The court began its preemption analysis by noting that the FDA regulates the defendant’s OTC products and issued a monograph for coal tar for treatment of certain scalp conditions. The monograph expressly permitted coal tar as an active ingredient, and it specified the indications for use, warnings, directions and other mandatory labeling requirements. Id. at *5. The court held that plaintiff’s claim that the defendant should have warned about the presence of benzene would impose requirements different from and in addition to those imposed by the FDA:
No matter how [plaintiff] attempts to frame her claims, her Amended Complaint seeks to impose liability on [defendant] through a finding that it should have labeled the Products differently – not as required by the FDCA – to warn consumers of the presence of benzene. That is precisely the type of claim that is expressly preempted by the FDCA, and therefore, [plaintiff’s] labeling claims are stricken from her amended complaint.
Id. at *6.
That took care of failure to warn claims, but the court declined to dismiss plaintiff’s claims that the defendant failed to comply with current good manufacturing practices, or “cGMPs.” The court relied on In re Chantix, 735 F. supp. 3d 352, 388-89 (S.D.N.Y. May 28, 2024) for the proposition that allegations “based on specific cGMPs, as incorporated by parallel state regulatory frameworks, may survive preemption at the motion to dismiss stage.” Pineda, 2025 WL 2698991 at *7 (internal citations omitted). Since plaintiff’s amended complaint identified “several cGMPs that were allegedly violated in connection with the manufacture of the Coal Tar Shampoo product,” the court found the allegations sufficient to survive preemption at the motion to dismiss stage. Id.

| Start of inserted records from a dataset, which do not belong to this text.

/-- ln2 of R159. -/
def ln2K : Int := 0x2C5C85FDF473DE6B
/-- log2e of R159. -/
def log2eK : Int := 0x5C551D94AE0BF85E
/-- exp_c of R159. -/
def expC : List Int :=
  [0x4000000000000000, 0x4000000000000000, 0x2000000000000000, 0x0AAAAAAAAAAAAAAA, 0x02AAAAAAAAAAAAAA,
   0x0088888888888888, 0x0016C16C16C16C16, 0x0003403403403403]
/-- log_c of R159, for n = 9, 7, 5, 3, 1. -/
def logC : List Int :=
  [0x071C71C71C71C71C, 0x0924924924924924, 0x0CCCCCCCCCCCCCCC, 0x1555555555555555, 0x4000000000000000]

/-- One step of the reciprocal's recurrence (R160). -/
def recipStep (mant y : Int) : Int := (y * (2 ^ 33 - mant * y / 2 ^ 23)) / 2 ^ 32

/-- reciprocal (R160) of `sgn × mant × 2^(e − 23)`. -/
def recipFn (f : Nat) (sat neg : Bool) (mant : Nat) (e : Int) : Nat × Nat :=
  let y0 : Int := (recipSeed.getD ((mant >>> 19) % 16) 0 <<< 24 : Nat)
  let y := recipStep mant (recipStep mant (recipStep mant y0))
  rnd f sat (if neg then -y else y) (-32 - e)

/-- One step of the rsqrt's recurrence (R161). -/
def rsqrtStep (m2 y : Int) : Int := (y * (3 * 2 ^ 32 - (m2 * (y * y / 2 ^ 32)) / 2 ^ 23)) / 2 ^ 33

/-- rsqrt (R161) of a positive number. -/
def rsqrtFn (f : Nat) (sat : Bool) (mant : Nat) (e : Int) : Nat × Nat :=
  let odd := decide (e % 2 = 1)
  let m2 : Nat := if odd then 2 * mant else mant
  let e2 := if odd then e - 1 else e
  let y0 : Int := (rsqrtSeed.getD (8 * b2n odd + (mant >>> 20) % 8) 0 <<< 24 : Nat)
  let y := rsqrtStep m2 (rsqrtStep m2 (rsqrtStep m2 y0))
  rnd f sat y (-32 - e2 / 2)

/-- The exponent and significand that exp forms for `±m × 2^e` below 128 in magnitude (R162): the value is
`p × 2^(k − 62)`. -/
def expCore (neg : Bool) (m : Nat) (e : Int) : Int × Int :=
  let x : Int := if 0 ≤ e + 62 then (m <<< (e + 62).toNat : Nat) else (m >>> (-(e + 62)).toNat : Nat)
  let xi := if neg then -x else x
  let k := (xi * log2eK + 2 ^ 123) / 2 ^ 124
  let r := xi - k * ln2K
  (k, [6, 5, 4, 3, 2, 1, 0].foldl (fun p n => expC.getD n 0 + (p * r) / 2 ^ 62) (expC.getD 7 0))

/-- exp (R162) of `±m × 2^e` below 128 in magnitude. -/
def expFn (f : Nat) (sat neg : Bool) (m : Nat) (e : Int) : Nat × Nat :=
  let r := expCore neg m e
  rnd f sat r.2 (r.1 - 62)

/-- log (R163) of a positive number. -/
def logFn (f : Nat) (sat : Bool) (mant : Nat) (e : Int) : Nat × Nat :=
  let hi := decide (mant ≥ 0xB504F4)
  let g : Int := if hi then e + 1 else e
  let d : Int := if hi then 2 ^ 24 else 2 ^ 23
  let s := (((mant : Int) - d) * 2 ^ 62) / ((mant : Int) + d)
  let z := (s * s) / 2 ^ 62
  let p := logC.foldl (fun p c => c + (p * z) / 2 ^ 62) 0x05D1745D1745D174
  rnd f sat (g * ln2K + (s * p) / 2 ^ 61) (-62)

/-- A defined function of a value (R159): 0 exp, 1 log, 2 reciprocal, 3 rsqrt.  An infinity made from a finite input counts
for itself; a format that could not hold it would count its writing as a finite value too (R156; DESIGN CHOICE, log entry
54). -/
def definedFn (fn f : Nat) (sat : Bool) (x : Num) : Nat × Nat :=
  match x with
  | .nan => writeNum f sat .nan
  | .inf n =>
    if fn = 2 then writeNum f sat (.fin n 0 0)
    else if n then (if fn = 0 then writeNum f sat (.fin false 0 0) else writeNum f sat .nan)
    else if fn = 3 then writeNum f sat (.fin false 0 0)
    else writeNum f sat (.inf false)
  | .fin n m e =>
    if m = 0 then
      if fn = 0 then writeNum f sat (.fin false 1 0)
      else
        let r := writeNum f sat (.inf (if fn = 1 then true else n))
        (r.1, r.2 + 1)
    else
      let l := m.log2
      let mant := if l ≤ 23 then m <<< (23 - l) else m >>> (l - 23)
      let ex := e + l
      if fn = 2 then recipFn f sat n mant ex
      else if fn = 0 then
        if ex ≥ 7 then (if n then writeNum f sat (.fin false 0 0) else writeFin f sat false 1 200)
        else expFn f sat n m e
      else if n then
        let r := writeNum f sat .nan
        (r.1, r.2 + 1)
      else if fn = 3 then rsqrtFn f sat mant ex
      else logFn f sat mant ex
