-- ==== Sys2Proof/WellFormed.lean ====
section
/-! DEFINITION. Which commands can reach the device: those whose operands name units the device has (R11, R12, R22). -/

namespace Sys2Proof

/-- The issuer of a register access exists. -/
def Issuer.wellFormed : Issuer → Bool
  | .host p => p < 12
  | .bar2 p => p < 12
  | .compositor => true
  | .agent f => f < 4
  | .core c => c < 64

/-- The straps fit their pins: SLOT_ID[5:0] and BOOT_MODE[1:0] (R26). -/
def Straps.wellFormed (s : Straps) : Bool := s.slotId < 64 && s.bootMode < 4

/-- Every operand of the command names a unit, context, slot or address that exists. -/
@[inline] def Instr.wellFormed : Instr → Bool
  | .post port mb => decide (port < 12) && decide (mb < 16)
  | .reqDataWrite port mb _ _ => decide (port < 12) && decide (mb < 16)
  | .rspHdrRead port mb _ _ => decide (port < 12) && decide (mb < 16)
  | .requestTake mb => decide (mb < 16)
  | .replyWrite mb => decide (mb < 16)
  | .serviceTimeout mb => decide (mb < 16)
  | .setAsideServe mb => decide (mb < 16)
  | .doorbellClear port mb _ => decide (port < 12) && decide (mb < 16)
  | .dbMaskWrite port mb _ => decide (port < 12) && decide (mb < 16)
  | .identify mb => decide (mb < 16)
  | .status mb => decide (mb < 16)
  | .eventRead mb => decide (mb < 16)
  | .errorRead mb => decide (mb < 16)
  | .mailboxBind mb => decide (mb < 16)
  | .fieldRead mb => decide (mb < 16)
  | .fieldWrite mb => decide (mb < 16)
  | .floePowerOff mb => decide (mb < 16)
  | .floePowerOn mb => decide (mb < 16)
  | .floeDrainDone f => decide (f < 4)
  | .floeDrainTimeout f => decide (f < 4)
  | .floeWakeDone f => decide (f < 4)
  | .objCreate mb => decide (mb < 16)
  | .objModify mb => decide (mb < 16)
  | .objQuery mb => decide (mb < 16)
  | .objDestroy mb => decide (mb < 16)
  | .decoderBind mb => decide (mb < 16)
  | .regionPublish mb => decide (mb < 16)
  | .regionBind mb => decide (mb < 16)
  | .regionRelease mb => decide (mb < 16)
  | .versionRetire region _ => decide (region < 4096)
  | .rangeRetire ctx => decide (ctx < 512)
  | .contextReset mb => decide (mb < 16)
  | .resetDrainExpire ctx => decide (ctx < 512)
  | .resetPurge ctx => decide (ctx < 512)
  | .reclaim mb => decide (mb < 16)
  | .orphanLogRead mb => decide (mb < 16)
  | .formeChange mb => decide (mb < 16)
  | .mapRead mb => decide (mb < 16)
  | .seqHandoffGive mb => decide (mb < 16)
  | .seqHandoffArm mb => decide (mb < 16)
  | .seqHandoffResolve mb => decide (mb < 16)
  | .giveReplyTimeout sslot => decide (sslot < 4096)
  | .imagePush mb => decide (mb < 16)
  | .configPush mb => decide (mb < 16)
  | .flashWriteDone => true
  | .registerWrite iss _ _ _ => iss.wellFormed
  | .cxlMemRead port hpa _ => decide (port < 12) && decide (hpa < 2 ^ 52)
  | .cxlMemWrite port hpa _ _ _ => decide (port < 12) && decide (hpa < 2 ^ 52)
  | .touchFaultDmaDone page _ => decide (page < 2 ^ 28)
  | .packedDecodeDone page blk => decide (page < 2 ^ 28) && decide (blk < 16)
  | .plcEpochSweep f => decide (f < 4)
  | .moveStart f => decide (f < 4)
  | .moveCopyDone page => decide (page < 2 ^ 28)
  | .moveRelease page => decide (page < 2 ^ 28)
  | .moveCopyTimeout page => decide (page < 2 ^ 28)
  | .deadlineExpire tag _ => decide (tag < 4096)
  | .migrate tag _ => decide (tag < 4096)
  | .prefetch tag _ => decide (tag < 4096)
  | .cacheFlush f => decide (f < 4)
  | .cacheFlushDone f => decide (f < 4)
  | .tnop c st => decide (c < 64) && decide (st < 18)
  | .mzero c => decide (c < 64)
  | .mload c => decide (c < 64)
  | .mmul c => decide (c < 64)
  | .mstore c => decide (c < 64)
  | .vld c => decide (c < 64)
  | .vst c => decide (c < 64)
  | .vop c => decide (c < 64)
  | .vred c => decide (c < 64)
  | .vfn c => decide (c < 64)
  | .vqnt c => decide (c < 64)
  | .xld c st _ => decide (c < 64) && decide (st < 18)
  | .xst c st _ => decide (c < 64) && decide (st < 18)
  | .xsti c st _ => decide (c < 64) && decide (st < 18)
  | .xadd c st _ => decide (c < 64) && decide (st < 18)
  | .dchain c ch => decide (c < 64) && decide (ch < 16)
  | .swait c => decide (c < 64)
  | .ssignal c => decide (c < 64)
  | .spulse c => decide (c < 64)
  | .sdrain c => decide (c < 64)
  | .send c => decide (c < 64)
  | .issueStallRelease c => decide (c < 64)
  | .tokenWaitRelease c st => decide (c < 64) && decide (st < 18)
  | .instructionComplete c st => decide (c < 64) && decide (st < 18)
  | .eventPulse c eline cnt => decide (c < 64) && decide (eline < 256) && decide (cnt < 16)
  | .scalarLoad c _ size rd _ _ => decide (c < 64) && decide (rd < 32) && [1, 2, 4, 8].contains size
  | .scalarStore c _ size _ _ => decide (c < 64) && [1, 2, 4, 8].contains size
  | .scalarAmo c op _ size _ rd _ =>
    decide (c < 64) && decide (rd < 32) && [4, 8].contains size && decide (8 ≤ op) && decide (op ≤ 16)
  | .scalarLrSc c _ _ size _ rd => decide (c < 64) && decide (rd < 32) && [4, 8].contains size
  | .scalarTrap c _ => decide (c < 64)
  | .coreStop c => decide (c < 64)
  | .clearFault c => decide (c < 64)
  | .coreWatchdog c => decide (c < 64)
  | .coreStopDone c => decide (c < 64)
  | .run tag => decide (tag < 4096)
  | .coreAssign tag => decide (tag < 4096)
  | .kernelLoadDone c _ => decide (c < 64)
  | .prefetcherEnable c pf _ => decide (c < 64) && decide (pf < 16)
  | .prefetchLineIssue c pf => decide (c < 64) && decide (pf < 16)
  | .cmdTailWrite port ctx g _ => decide (port < 12) && decide (ctx < 512) && decide (g < 8)
  | .proofHeadWrite port ctx g _ => decide (port < 12) && decide (ctx < 512) && decide (g < 8)
  | .galleyStart port ctx g => decide (port < 12) && decide (ctx < 512) && decide (g < 8)
  | .galleyStop port ctx g => decide (port < 12) && decide (ctx < 512) && decide (g < 8)
  | .galleyStopAbort port ctx g => decide (port < 12) && decide (ctx < 512) && decide (g < 8)
  | .clearHalt port ctx g => decide (port < 12) && decide (ctx < 512) && decide (g < 8)
  | .droppedRead port ctx g => decide (port < 12) && decide (ctx < 512) && decide (g < 8)
  | .tailShadowPoll ctx g _ => decide (ctx < 512) && decide (g < 8)
  | .commandFetch f _ => decide (f < 4)
  | .afterPrevStart tag => decide (tag < 4096)
  | .proofWrite ctx g => decide (ctx < 512) && decide (g < 8)
  | .proofWriteAck ctx g => decide (ctx < 512) && decide (g < 8)
  | .coalTimerExpire ctx g => decide (ctx < 512) && decide (g < 8)
  | .fence tag => decide (tag < 4096)
  | .fenceComplete tag => decide (tag < 4096)
  | .impress tag => decide (tag < 4096)
  | .nop tag => decide (tag < 4096)
  | .attend tag _ => decide (tag < 4096)
  | .attendMerge tag _ => decide (tag < 4096)
  | .gather tag _ => decide (tag < 4096)
  | .scatterGrad tag _ => decide (tag < 4096)
  | .rowReplace tag _ => decide (tag < 4096)
  | .rowChangeResume tag _ => decide (tag < 4096)
  | .generationCommit tag => decide (tag < 4096)
  | .search tag _ => decide (tag < 4096)
  | .indexInsert tag _ => decide (tag < 4096)
  | .indexDelete tag _ => decide (tag < 4096)
  | .encode tag _ => decide (tag < 4096)
  | .decode tag _ => decide (tag < 4096)
  | .codecBlockDone tag _ => decide (tag < 4096)
  | .fill tag _ => decide (tag < 4096)
  | .copy tag _ => decide (tag < 4096)
  | .compare tag _ => decide (tag < 4096)
  | .reduce tag _ => decide (tag < 4096)
  | .read utag => decide (utag < 2 ^ 64)
  | .write utag => decide (utag < 2 ^ 64)
  | .add utag => decide (utag < 2 ^ 64)
  | .and utag => decide (utag < 2 ^ 64)
  | .or utag => decide (utag < 2 ^ 64)
  | .xor utag => decide (utag < 2 ^ 64)
  | .min utag => decide (utag < 2 ^ 64)
  | .max utag => decide (utag < 2 ^ 64)
  | .umin utag => decide (utag < 2 ^ 64)
  | .umax utag => decide (utag < 2 ^ 64)
  | .swap utag => decide (utag < 2 ^ 64)
  | .cas utag => decide (utag < 2 ^ 64)
  | .exactAdd utag => decide (utag < 2 ^ 64)
  | .fillRun utag => decide (utag < 2 ^ 64)
  | .copyRun utag => decide (utag < 2 ^ 64)
  | .compareRun utag => decide (utag < 2 ^ 64)
  | .reducePart utag => decide (utag < 2 ^ 64)
  | .fabricAck utag => decide (utag < 2 ^ 64)
  | .fabricTimeout utag => decide (utag < 2 ^ 64)
  | .finalWriteRelease utag => decide (utag < 2 ^ 64)
  | .readCombineExpire _ => true
  | .atomicHoldExpire _ => true
  | .dedupEntryExpire utag => decide (utag < 2 ^ 64)
  | .dedupRefusalEnd => true
  | .rdShared agent line => decide (agent < 76) && decide (line < 2 ^ 38)
  | .rdOwn agent line => decide (agent < 76) && decide (line < 2 ^ 38)
  | .upgrade agent line => decide (agent < 76) && decide (line < 2 ^ 38)
  | .wb agent line _ _ _ => decide (agent < 76) && decide (line < 2 ^ 38)
  | .evict agent line => decide (agent < 76) && decide (line < 2 ^ 38)
  | .ncRd line => decide (line < 2 ^ 38)
  | .ncWr line _ _ => decide (line < 2 ^ 38)
  | .ncAtomic line _ => decide (line < 2 ^ 38)
  | .snpShare agent line => decide (agent < 76) && decide (line < 2 ^ 38)
  | .snpInv agent line => decide (agent < 76) && decide (line < 2 ^ 38)
  | .snoopResponse agent line _ => decide (agent < 76) && decide (line < 2 ^ 38)
  | .dirReqDequeue line => decide (line < 2 ^ 38)
  | .snoopTimeout agent line => decide (agent < 76) && decide (line < 2 ^ 38)
  | .coherenceWalkDone f => decide (f < 4)
  | .dirFlush f => decide (f < 4)
  | .dirFlushDone f => decide (f < 4)
  | .dirProbe f _ => decide (f < 4)
  | .portEnable port _ => decide (port < 12)
  | .cxlLinkDown port => decide (port < 12)
  | .cxlLinkUp port _ => decide (port < 12)
  | .perstNAssert port => decide (port < 12)
  | .perstNDeassert port => decide (port < 12)
  | .gpfPhase1 port => decide (port < 12)
  | .gpfPhase2 port => decide (port < 12)
  | .cxlioCompletion port _ _ => decide (port < 12)
  | .cplTimeout port _ => decide (port < 12)
  | .identifyMemoryDevice port => decide (port < 12)
  | .getSupportedLogs port => decide (port < 12)
  | .getLog port => decide (port < 12)
  | .getEventRecords port _ => decide (port < 12)
  | .clearEventRecords port _ => decide (port < 12)
  | .getEventInterruptPolicy port => decide (port < 12)
  | .setEventInterruptPolicy port _ => decide (port < 12)
  | .getHealthInfo port => decide (port < 12)
  | .getTimestamp port => decide (port < 12)
  | .setTimestamp port _ => decide (port < 12)
  | .spdmRequest port _ => decide (port < 12)
  | .msixVectorUnmask port entry => decide (port < 12) && decide (entry < 2048)
  | .flitReceive link _ => decide (link < 8)
  | .flitAckTimeout link => decide (link < 8)
  | .replayLimitReached link => decide (link < 8)
  | .linkEnable link _ => decide (link < 8)
  | .linkRetrain link => decide (link < 8)
  | .linkSignalDetect link => decide (link < 8)
  | .phyTrainDone link => decide (link < 8)
  | .phyTrainTimeout link => decide (link < 8)
  | .fecLockDone link lanes => decide (link < 8) && decide (lanes < 256)
  | .fecLockTimeout link => decide (link < 8)
  | .paramExchangeDone link _ => decide (link < 8)
  | .authDone link _ _ => decide (link < 8)
  | .authFailedTimer link => decide (link < 8)
  | .retrainDone link => decide (link < 8)
  | .retrainTimeout link => decide (link < 8)
  | .linkSignalLoss link => decide (link < 8)
  | .frameReceive link => decide (link < 8)
  | .cellReceive sp cell => decide (sp < 25) && decide (cell.output < 25) && decide (cell.cls < 8) && decide (cell.index < cell.count)
  | .cellAdmit sp => decide (sp < 25)
  | .auditPass => true
  | .descriptorStart c ch _ => decide (c < 64) && decide (ch < 16)
  | .descriptorComplete c ch => decide (c < 64) && decide (ch < 16)
  | .syncStart c lg => decide (c < 64) && decide (lg < 16)
  | .chResume c ch => decide (c < 64) && decide (ch < 16)
  | .chSkip c ch => decide (c < 64) && decide (ch < 16)
  | .chStop c ch => decide (c < 64) && decide (ch < 16)
  | .chAbandon c ch => decide (c < 64) && decide (ch < 16)
  | .arbRequest f arb slot cls _ _ => decide (f < 4) && decide (arb < 30) && decide (slot < 32) && decide (cls < 8)
  | .arbitration f arb => decide (f < 4) && decide (arb < 30)
  | .grantEnd f arb => decide (f < 4) && decide (arb < 30)
  | .arbWatchdog f arb => decide (f < 4) && decide (arb < 30)
  | .arbCountsRead f arb => decide (f < 4) && decide (arb < 30)
  | .imprSyncEdge _ => true
  | .coastMark => true
  | .freeMark => true
  | .windowClose win => decide (win < 8)
  | .calForced f unit => decide (f < 4) && decide (unit < 7)
  | .scrubLine f unit _ _ => decide (f < 4) && decide (unit < 7)
  | .scrubPassLate f unit => decide (f < 4) && decide (unit < 7)
  | .eccCountsRead f unit => decide (f < 4) && decide (unit < 7)
  | .selftestRelease c => decide (c < 64)
  | .selftestDone c _ => decide (c < 64)
  | .floeRecoveryTimeout f => decide (f < 4)
  | .switchRecoveryTimeout => true
  | .galleyAutoRestart => true
  | .errqAck _ => true
  | .errqStatusRead => true
  | .heartbeatSend => true
  | .heartbeat link => decide (link < 8)
  | .heartbeatMiss link => decide (link < 8)
  | .suspect node => decide (node < 1024)
  | .probe node => decide (node < 1024)
  | .probeReply node => decide (node < 1024)
  | .probeTimeout node => decide (node < 1024)
  | .propose _ => true
  | .accept node _ => decide (node < 1024)
  | .commit _ => true
  | .mapUpdate _ => true
  | .join node _ => decide (node < 1024)
  | .coordinatorTakeover _ => true
  | .keepaliveSend => true
  | .keepalive _ => true
  | .leaseExpire => true
  | .epochPullTimeout utag => decide (utag < 2 ^ 64)
  | .offer node _ => decide (node < 1024)
  | .ack node _ => decide (node < 1024)
  | .nak node _ => decide (node < 1024)
  | .confirm node _ => decide (node < 1024)
  | .query node _ => decide (node < 1024)
  | .queryReply node _ => decide (node < 1024)
  | .floor node _ => decide (node < 1024)
  | .handoffTimeout sslot => decide (sslot < 4096)
  | .twinAckTimeout => true
  | .twinLinkActive link => decide (link < 8)
  | .resyncDone => true
  | .resetNRise straps => straps.wellFormed
  | .resetNFall => true
  | .deviceReset => true
  | .imageVerifyDone => true
  | .bootTrainingDone _ => true
  | .pwrFailNFall => true
  | .flushEnd => true
  | .pwrFailNHigh => true
  | .holdupSample _ => true
  | .avsAckTimeout => true
  | .timeExchange => true
  | .timeExchangeReply link _ _ _ => decide (link < 8)
  | .timePpsEdge => true
  | .ppsLoss => true
  | .calendarWrite _ => true
  | .calOscStop => true
  | .thermalSample _ _ => true
  | .windowOpen win => decide (win < 8)
  | .switchRecoveryDone => true
  | .linkChangeReport node link _ peer => decide (node < 1024) && decide (link < 8) && decide (peer < 1024)
  | .l1L0pEntry port _ => decide (port < 12)

end Sys2Proof
end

The court did not explain the conflict between its ruling that the claims could survive preemption and the fact that plaintiff’s relief—for a coal tar shampoo that did not contain benzene—was squarely at odds with the FDA’s monograph for the shampoos. If the FDA monograph permitted the presence of benzene in coal tar shampoos, how can a claim that the conformance to cGMPs would have eliminated benzene not impose a requirement different from or in addition to that imposed by the FDA?
On October 2, 2025, the defendant filed a Motion to Certify Order for Interlocutory Appeal, No. 24-cv-1074 (E.D. Pa. Oct. 2, 2025), ECF No. 49. In support of its motion seeking interlocutory relief, the defendant argued that the court missed the preemption analysis in response to plaintiffs’ claims that it failed to comply with cGMP:
Plaintiff’s cGMP-based claims, which are all the claims remaining in this case, ‘are not parallel to the FDCA’s bar on the sale of adulterated or misbranded drugs because the relief [Plaintiff] seeks—the removal of benzene—is fundamentally at odds with the FDA’s monograph. Eisman, 2025 WL 241024, at *5 (quotation omitted). Because the FDA approved the sale of coal tar shampoo as generally safe and effective with full knowledge that it contains benzene, Plaintiff’s contention that cGMPs require the removal of benzene seeks to impose a requirement that ‘is different from or in addition to, or that is otherwise not identical with, a requirement under [the FDCA].’ 21 U.S.C. §379r(a).
Id. at 3 (alterations in original). Despite the effort, on October 31 the court denied defendant’s motion seeking interlocutory relief. Although it seems unlikely that any of the remaining claims could survive summary judgment, the defendant now has to incur the costs of getting to that point.